Action item:
Of the lines below, write out exactly those from the line with "c.ops.any (fun o" through the line with "bond's scratchpad. -/", both included, and skip the rest.

.....

-- ==== Sys2Proof/Machine/Queue.lean ====
section
/-! DEFINITION. `enq` (R309 to R312) and `lease` (R376, R377), with the steps in which they take effect. -/

namespace Sys2Proof.Machine

/-! ### Blocks in scratchpad (R336) -/

/-- Whether a block of the bond's scratchpad cannot be read yet: an access of the course to the scratchpad is not performed, or a copy or an array
command writes there. -/
def blockHeld (s : State) (off len : Nat) : Bool :=
  let c := s.cur
  c.ops.any (fun o => (opRanges s c o).any (fun r => r.space == .scr c.bond)) ||
  behindCopy s c.id c.nextOp { space := .scr c.bond, lo := off, len := len, write := false }

/-- The bytes of a block of the bond's scratchpad. -/
def blockAt (s : State) (off len : Nat) : Nat := match curBond s with | some b => scratchRead b off len | none => 0

/-- Whether they are poisoned. -/
def blockBad (s : State) (off len : Nat) : Bool := match curBond s with | some b => scratchBad b off len | none => false

/-- The class-1 sub-code of the status destination of `enq`, `lease` and engine commands: a scalar or Zero (R309, R335, R376). -/
def statusDst (s : State) (x : Ops) : Option Nat := longDst s.cur x 1 false true x.d

/-- How an add to a word ended: performed at its home, asked of the peer that holds it, refused by a pin, or not made (R337, R339). -/
inductive AddRes where
  | done
  | asked
  | refused
  | absent
  | cause (k : Nat)
deriving DecidableEq, Repr

/-- Add to a 4-byte word at its home, as an atomic, which leaves a poisoned word as it is; a peer's reply goes to `who`. A word of which no path reaches the peer is not added to. -/
def engineAdd (s : State) (a : Acc) (va : Nat) (inc : Nat) (who : ReqWho) : State × AddRes :=
  let ask (s : State) (dev : Nat) : State × AddRes :=
    match peerCause s a.asid dev with
    | some k => (s, .cause k)
    | none => (sendReq s (atmPacket s dev (vfOfAsid s a.asid) a.harvest va 0 false false inc) who, .asked)
  match homeLoad s a va 4 .write with
  | (s, .line l _, old) =>
    match l.peer with
    | some dev => ask (l2Drop s l.asid l.addr) dev
    | none => if poisonOf l.poison (va % 128) 4 then (s, .done) else ((homeStore s a va 4 (old + inc)).1, .done)
  | (s, .mmio die off, old) => (dieWrite s a.ring die off 4 (old + inc), .done)
  | (s, .peer dev, _) => ask s dev
  | (s, .pinned, _) => (s, .refused)
  | (s, .absent, _) => (s, .absent)
  | (s, .cause k, _) => (s, .cause k)

/-! ### `enq` -/

/-- Whether a queue may take records. -/
def queueOn (s : State) (t q : Nat) : Bool := match findQueue s t q with | some x => x.en | none => false

/-- `enq` (R310): its checks at issue, the release, then the record. -/
def execEnq (x : Ops) (s : State) : Out :=
  issue s 0xD0 x (minSub [statusDst s x, addrSub s x false, uniSub x.a, uniSub x.c, srcSub s x (.int false false) x.b, uniSub x.b])
      (class2 s x (addrRefs x false ++ opdRefs x.b 1) []) fun _ =>
    let va := addr64 s x 0
    let q := readU s x x.b 0
    let c := s.cur
    match minSub [subIf c.rgnOpen 0x103, subIf (15 < q || !queueOn s c.tenant q) 0xF0, subIf (decide (Config.vaLimit ≤ va)) 0x40,
        subIf (va % 128 ≠ 0) 0xF1] with
    | some k => .next (raiseSubset s k (if k = 0x40 || k = 0xF1 then va else 0))
    | none => match leaseCause s c va .read with
      | some k => trapOut s k
      | none => match probe s c.acc c.site va .read with
        | (s, .cause k) => .next (raiseSubset s (0x70 + k) va)
        | (s, _) =>
          let rel := { newOp s x (.order (some 5) none) s.iss.mask with flags := 0 }
          let o := { newOp s x (.enq (destOf x.d) va q) s.iss.mask with lanes := 1, addrs := [(0, va)] }
          issueOpF s x 1 [rel] o [] (fun s n => performOp s n)

/-- A 53-bit word address as a record holds it. -/
def wordAddrBad (v : Nat) : Bool := Config.vaLimit ≤ v || v % 4 ≠ 0

/-- The span record in 128 bytes (R304). -/
def spanRecOf (v : Nat) : SpanRec :=
  let nd := fieldAt v 0x34 4
  { entry := fieldAt v 0 8, args := fieldAt v 8 8, npiers := fieldAt v 0x10 4 + 1, spanId := BitVec.ofNat 32 (fieldAt v 0x14 4),
    shape := fieldAt v 0x18 1, bonds := fieldAt v 0x19 1, courses := fieldAt v 0x1A 1, regs := 8 * fieldAt v 0x1B 1, scratch := fieldAt v 0x1C 4,
    fpm := BitVec.ofNat 32 (fieldAt v 0x20 4), seed := BitVec.ofNat 32 (fieldAt v 0x24 4), lfmode := BitVec.ofNat 32 (fieldAt v 0x28 4),
    gang := bitAt (fieldAt v 0x2C 4) 0, sysScope := bitAt (fieldAt v 0x2C 4) 1, lease := fieldAt v 0x30 4,
    deps := (List.range (Nat.min nd 4)).map (fun j => (fieldAt v (0x48 + 8 * j) 8, BitVec.ofNat 32 (fieldAt v (0x68 + 4 * j) 4))),
    counter := fieldAt v 0x38 8, status := fieldAt v 0x40 8 }

/-- Whether a field of a record breaks its limits (R304, R311 sub-code 2). -/
def spanRecBad (v : Nat) : Bool :=
  let r := spanRecOf v
  let nd := fieldAt v 0x34 4
  wordAddrBad r.entry || decide (Config.vaLimit ≤ r.args) || 3 < r.shape || r.bonds = 0 || 8 < r.bonds || r.courses = 0 ||
  decide ((if r.shape = 0 then 16 else 64) < r.courses) || r.regs = 0 || 256 < r.regs || decide (65536 * shapeSize r.shape < r.scratch) ||
  decide (4 < r.fpm.toNat % 8) || (r.fpm &&& ~~~ 0x001F003F) ≠ 0 || 1 < r.lfmode.toNat || 3 < fieldAt v 0x2C 4 || 4 < nd ||
  wordAddrBad r.counter || wordAddrBad r.status || r.deps.any (fun d => wordAddrBad d.1) ||
  (List.range 4).any (fun j => nd ≤ j && (fieldAt v (0x48 + 8 * j) 8 ≠ 0 || fieldAt v (0x68 + 4 * j) 4 ≠ 0)) || fieldAt v 0x78 8 ≠ 0

/-- Whether some range of a lease admits writes of a word. -/
def leaseWrites (rs : List (Nat × Nat)) (va : Nat) : Bool := rs.any (fun r => rangeHas r va && bitAt r.1 1)

/-- The class-15 sub-code of a record for a queue (R311). -/
def recordSub (s : State) (t : Nat) (q : Queue) (v : Nat) : Option Nat :=
  let r := spanRecOf v
  let harvest : Bool := 16 ≤ q.prio
  if spanRecBad v then some 2
  else if neverFits s t harvest r.need then some 3
  else if r.gang && !allFit s t harvest r.need r.npiers then some 4
  else if !leaseNamed s t r.lease then some 5
  else if r.gang && harvest then some 6
  else
    let rs := (leaseAt s t (r.lease % 256)).ranges
    if !leaseWrites rs r.counter || !leaseWrites rs r.status then some 7 else none

/-- Append a record to a queue: its span is Queued, or head of a queue that was empty; the lease counts one more span (R310, R313, R373). -/
def appendSpan (s : State) (q : Queue) (v : Nat) : State :=
  let r := spanRecOf v
  let l := leaseAt s q.tenant (r.lease % 256)
  let kasid := match partition s q.tenant with | some p => p.kasid | none => s.kasid
  let s := ringStore s kasid (q.base + 128 * (q.tail.toNat % 2 ^ q.logDepth)) 128 v
  let sp : Span :=
    { id := s.nextId, tenant := q.tenant, queue := q.q, asid := l.asid, harvest := 16 ≤ q.prio, prio := q.prio, rcd := r,
      state := .queued, placed := 0, retired := 0, stage := 0, flush := 0, kind := 0, cause := 0, window := l.ranges }
  let s := if r.gang && !gangOn s sp.gangKey sp.id then gangRenew s sp.gangKey else s
  let s := putQueue { s with spans := s.spans ++ [sp], nextId := s.nextId + 1 } { q with tail := q.tail + 1 }
  leaveQueue (leaseCount s l (l.spans + 1)) sp

/-- A cause found when an operation that acts once completes: its flags count down, and the course traps where it stands. -/
def lateSubset (s : State) (o : Op) (k info : Nat) : State := raise (dropOpFlags (removeOp s o.seq) o) k o.all o.pc info 0

/-- The record has been read: it is checked and appended, or refused (R310). -/
def enqRecord (s : State) (o : Op) (q v : Nat) : State :=
  let t := s.cur.tenant
  match findQueue s t q with
  | none => lateSubset s o 0xF0 0
  | some x =>
    if !x.en then lateSubset s o 0xF0 0
    else match recordSub s t x v with
      | some k => lateSubset s o (0xF0 + k) 0
      | none =>
        if x.susp then finishOp s o [(0, 2)]
        else if (x.tail - x.head).toNat = 2 ^ x.logDepth then finishOp s o [(0, 1)]
        else finishOp (appendSpan s x v) o [(0, 0)]

/-- Read the record of an `enq` at home, and go on with it. -/
def performEnq (s : State) (o : Op) (va q : Nat) : State :=
  let w0 : LaneWork := { s := s, got := [], fs := [], absent := [], refused := false, wait := false, poison := false }
  let w := runLanes false (fun s i va => loadLane s o 2 128 i va) o.addrs w0 [0]
  match w.got, w.fs with
  | p :: _, _ => enqRecord w.s o q p.2
  | [], f :: _ => lateSubset w.s o f.cause va
  | [], [] => settleOp o w

/-- ENQ_APPEND (R310). -/
def execEnqAppend (c k : Nat) (s : State) : Out :=
  onOp s c k (fun o => !o.peerWait && o.parked.isNone) (fun s o =>
    match o.kind with
    | .enq _ va q => if opReady s s.cur o then performEnq s { o with refused := false } va q else s
    | _ => s)

/-! ### `lease` (R376, R377) -/

/-- The ranges of a request block. -/
def requestRanges (v n : Nat) : List (Nat × Nat) := (List.range n).map (fun j => (fieldAt v (16 + 16 * j) 8, fieldAt v (24 + 16 * j) 4))

/-- The end of a range. -/
def rangeEnd (r : Nat × Nat) : Nat := r.1 / 65536 * 65536 + 65536 * r.2

/-- Whether two ranges of a list overlap. -/
def rangesOverlap (rs : List (Nat × Nat)) : Bool :=
  match rs with
  | [] => false
  | r :: rest => rest.any (fun t => r.1 / 65536 * 65536 < rangeEnd t && t.1 / 65536 * 65536 < rangeEnd r) || rangesOverlap rest

/-- Whether a request block does not lie whole inside the bond's scratchpad (R377). -/
def requestOut (s : State) (off : Nat) : Bool :=
  let size := scratchSize s
  let n := bits (blockAt s off 4) 0 4
  off % 16 ≠ 0 || size < off + 16 || (1 ≤ n && n ≤ 8 && size < off + 16 + 16 * n)

/-- Bytes of a request block, of which the count of ranges is read first. -/
def requestBytes (s : State) (off : Nat) : Nat :=
  let n := bits (blockAt s off 4) 0 4
  if n ≤ 8 then 16 + 16 * n else 16

/-- The causes that the content of a request block gives (R377). -/
def requestSub (s : State) (off : Nat) : Option Nat :=
  let n := bits (blockAt s off 4) 0 4
  let v := blockAt s off (16 + 16 * n)
  let rs := if n ≤ 8 then requestRanges v n else []
  let zero : Bool := fieldAt v 0 16 / 16 ≠ 0 || (List.range rs.length).any (fun j =>
    fieldAt v (28 + 16 * j) 4 ≠ 0 || bits (fieldAt v (16 + 16 * j) 8) 3 13 ≠ 0 || bits (fieldAt v (16 + 16 * j) 8) 53 11 ≠ 0)
  let limit : Bool := n = 0 || 8 < n || rs.any (fun r => r.2 = 0 || 16777216 < r.2 || decide (Config.vaLimit < rangeEnd r))
  minSub [subIf zero 0xE1, subIf limit 0xE2, subIf (rangesOverlap rs) 0xE3]

/-- The cause of a `lease.req` at issue, the lowest class of all that hold (R51, R102, R336, R377); a poisoned block keeps its data (R209), and the checks
are made on it (assumption 104). -/
def requestCause (s : State) (off : Nat) : Option Nat :=
  if requestOut s off then some 0xE0
  else minSub [requestSub s off, subIf s.cur.rgnOpen 0x103, subIf (blockBad s off (requestBytes s off)) 0x150]

/-- `lease.req` (R377). -/
def execLeaseReq (x : Ops) (s : State) : Out :=
  issue s 0xD1 x (minSub [statusDst s x, addrSub s x true, uniSub x.a, uniSub x.c]) (class2 s x (addrRefs x true) []) fun _ =>
    let off := addr32 s x 0
    if blockHeld s off 144 then stallIssue s
    else
      let s := readRows s s.cur.bond off 144
      match requestCause s off with
      | some k => if k = 0x150 then .next (raise s 0x150 s.cur.live s.iss.pc 0 0) else trapOut s k
      | none =>
        let n := bits (blockAt s off 4) 0 4
        issueOp s x 1 { newOp s x (.lease (destOf x.d) 0 0 (requestRanges (blockAt s off (16 + 16 * n)) n)) s.iss.mask with lanes := 1 }

/-- A form that takes a handle. -/
def leaseHandle (x : Ops) (s : State) (form : Nat) : Out :=
  issue s 0xD1 x (minSub [statusDst s x, srcSub s x (.int false false) x.b, uniSub x.b]) (class2 s x (opdRefs x.b 1) []) fun _ =>
    if s.cur.rgnOpen then trapOut s 0x103
    else issueOp s x 1 { newOp s x (.lease (destOf x.d) form (readU s x x.b 0) []) s.iss.mask with lanes := 1 }

/-- `lease.rel` (R377). -/
def execLeaseRel (x : Ops) (s : State) : Out := leaseHandle x s 1
/-- `lease.qry` (R377). -/
def execLeaseQry (x : Ops) (s : State) : Out := leaseHandle x s 2

/-- Write a lease entry of a request (R373, R377): pending, with the next generation, which is never 0. -/
def leaseFill (s : State) (t i : Nat) (rs : List (Nat × Nat)) : State :=
  let g := ((leaseAt s t i).gen + 1) % 2 ^ 24
  let gen := if g = 0 then 1 else g
  let v := packFields ([(0, 1, 1), (1, 1, rs.length), (2, 2, s.cur.asid), (4, 4, gen), (8, 4, 0), (12, 4, 0)] ++
    (List.range 8).flatMap (fun j => [(16 + 16 * j, 8, (rs.getD j (0, 0)).1), (24 + 16 * j, 4, (rs.getD j (0, 0)).2)]))
  let s := leasePut s { tenant := t, ix := i, state := 1, asid := s.cur.asid, gen := gen, spans := 0, ranges := rs }
  physWrite s (leasePa s t i) 144 v

/-- The LRQ add of a lease step, under Keystone's ASID (R377, R382). -/
def lrqAdd (s : State) (o : Op) (r : Nat) : State :=
  match partition s s.cur.tenant with
  | none => finishOp s o [(0, r)]
  | some p =>
    match engineAdd s { core := none, asid := p.kasid, tenant := 64, ring := 2, harvest := false } p.lrq 1 (.span 0) with
    | (s, .refused) => putOp s { o with stage := 1, got := [(0, r)], refused := true }
    | (s, _) => finishOp s o [(0, r)]

/-- The table step of a `lease` (R377). -/
def leaseStep (s : State) (o : Op) (form h : Nat) (rs : List (Nat × Nat)) : State :=
  let t := s.cur.tenant
  let l := leaseAt s t (h % 256)
  match form with
  | 0 => match (List.range 256).find? (fun k => (leaseAt s t k).state == 0) with
    | none => finishOp s o [(0, 0)]
    | some k =>
      let s := leaseFill s t k rs
      lrqAdd s o ((leaseAt s t k).gen * 256 + k)
  | 1 =>
    if !leaseNamed s t h then finishOp s o [(0, 2)]
    else if l.spans ≠ 0 then finishOp s o [(0, 1)]
    else lrqAdd (physWrite (leasePut s { l with state := 3 }) (leasePa s t l.ix) 1 3) o 0
  | _ => finishOp s o [(0, if l.gen = h / 256 then l.state else 0xFFFFFFFF)]

/-- LEASE_STEP (R377): the table step of a `lease`, or the add that a pin refused. -/
def execLeaseStep (c k : Nat) (s : State) : Out :=
  onOp s c k (fun _ => true) (fun s o =>
    match o.kind with
    | .lease _ form h rs =>
      if !opReady s s.cur o then s
      else
        let o := { o with refused := false }
        if o.stage = 1 then lrqAdd s o ((assoc o.got 0).getD 0) else leaseStep s o form h rs
    | _ => s)

end Sys2Proof.Machine
end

.....

Solution for this task:
  c.ops.any (fun o => (opRanges s c o).any (fun r => r.space == .scr c.bond)) ||
  behindCopy s c.id c.nextOp { space := .scr c.bond, lo := off, len := len, write := false }

/-- The bytes of a block of the bond's scratchpad. -/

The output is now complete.